The door swung a few inches wider. “The police have no idea so they called you in to psychoanalyze?”
“Something like that,” I said. “I’d like to ask about another of your neighbors—”
“No one’s a neighbor, here,” said Edna San Felipe. “We co-reside but there’s no socializing. It wasn’t that way in Honduras. Our workers were happy as clams to be picking bananas, everyone socialized, from all levels of the social ladder. Who?”
I said, “Trevor Bitt.”
“That one was my first thought when I heard about it.”
“Why’s that?”
“Basic logic. Something bizarre happens, look for a bizarre person.”
“Have you had dealings with him?”
“None whatsoever. But he’s also not normal, no question about it.”
“A person on the block witnessed what might’ve been an argument between Mr. Bitt and Mr. Corvin.”
She glanced at Tabatchnik’s house. “He sent you to me?”
“No, ma’am.”
“I happened to see it, I don’t rubberneck. Unlike him, what do those people call snoopers—yentas. Like the Streisand movie. Love her voice but never bought her as a man.”

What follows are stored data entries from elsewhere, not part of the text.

/-! ## The extractor -/

/-- Everything stages S1 to S5 can do. -/
theorem runStages_cases (d : Descriptor) (idx : BitVec 8) (s : State) :
    (s.pl.plLen.toNat < s.te.cur.toNat + d.width.bytes ∧
      runStages d idx s = .raised (.truncatedPayload s.te.fsq s.te.li s.te.cur) s) ∨
    (s.te.cur.toNat + d.width.bytes ≤ s.pl.plLen.toNat ∧
      fetchRaw d.width s.pl.plbuf s.te.cur.toNat = none ∧
      runStages d idx s = .stopped (.unwrittenElement .plbuf s.te.cur.toNat)) ∨
    (s.te.cur.toNat + d.width.bytes ≤ s.pl.plLen.toNat ∧ 543 ≤ s.te.snapCnt.toNat ∧
      runStages d idx s = .stopped (.outsideSpace .snap s.te.snapCnt.toNat)) ∨
    ∃ sr, s.te.cur.toNat + d.width.bytes ≤ s.pl.plLen.toNat ∧ s.te.snapCnt.toNat < 543 ∧
      fetchRaw d.width s.pl.plbuf s.te.cur.toNat = some sr ∧
      runStages d idx s =
        .done (appendEntry (entryOf d idx sr) (latchCount d.latch sr (moveCursor d.width s))) .ok := by
  unfold runStages
  by_cases h : s.pl.plLen.toNat < s.te.cur.toNat + d.width.bytes
  · exact .inl ⟨h, by rw [if_pos h]⟩
  · right
    rw [if_neg h]
    cases hf : fetchRaw d.width s.pl.plbuf s.te.cur.toNat with
    | none => exact .inl ⟨by omega, rfl, rfl⟩
    | some sr =>
      by_cases hc : s.te.snapCnt.toNat < Config.snapMax
      · exact .inr (.inr ⟨sr, by omega, hc, rfl, by simp only [if_pos hc]⟩)
      · exact .inr (.inl ⟨by omega, Nat.le_of_not_lt hc, by simp only [if_neg hc]⟩)

/-- Everything one pass of an array descriptor can do, in terms of its stages. -/
theorem arrayPass_cases (d : Descriptor) (count : BitVec 8) (s : State) :
    (count = 0 ∧ arrayPass d count s = .done (nextDescriptor s) .ok) ∨
    (count ≠ 0 ∧ arrayPass d count s =
      (runStages d (enterArray s).te.li (enterArray s)).andThen fun t => .done (nextElement count t) .ok) := by
  unfold arrayPass
  by_cases h : count = 0
  · exact .inl ⟨h, if_pos h⟩
  · exact .inr ⟨h, if_neg h⟩

/-- What holds of the state an effect ends in, where it ends in one. -/
def Effect.All (P : State → Prop) : Effect → Prop
  | .done t _ => P t
  | .raised _ t => P t
  | .refused _ => True
  | .stopped _ => True

/-- Chaining keeps what both parts keep. -/
theorem andThen_all {P Q : State → Prop} {e : Effect} {f : State → Effect} (he : e.All P)
    (hr : ∀ t, P t → Q t) (hf : ∀ t, P t → (f t).All Q) : (e.andThen f).All Q := by
  cases e with
  | done t r => exact hf t he
  | raised w t => exact hr t he
  | refused why => trivial
  | stopped why => trivial

/-- What each pass of a descriptor keeps, its passes together keep. -/
theorem repeatPass_all {P : State → Prop} {d : Descriptor} (h : ∀ s, P s → (descriptorPass d s).All P)
    (k : Nat) {s : State} (hs : P s) : (repeatPass d k s).All P := by
  induction k generalizing s with
  | zero => exact hs
  | succ k ih => exact andThen_all (h s hs) (fun _ ht => ht) fun t ht => ih ht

“What can you tell me about the encounter between Bitt and Corvin?”
“I saw two grown men acting like children in a playground.”
“Aggressive.”
“Facing off,” said Edna San Felipe. “Like brats.”
“Any idea what the conflict was about?”
“Not a clue.”
“Professor Tabatchnik said Mr. Corvin was doing all the talking.”
“He was.”
“And Mr. Bitt just stood there.”
“Like the Sphinx,” she said. “He wasn’t happy, that was obvious from what you people call body language. I’d take a long, hard look at him. Like I said, not random and the man’s clearly unhinged. Slouches around looking like a robot. Pretends not to hear when you say hello. Which I did just once, believe me.”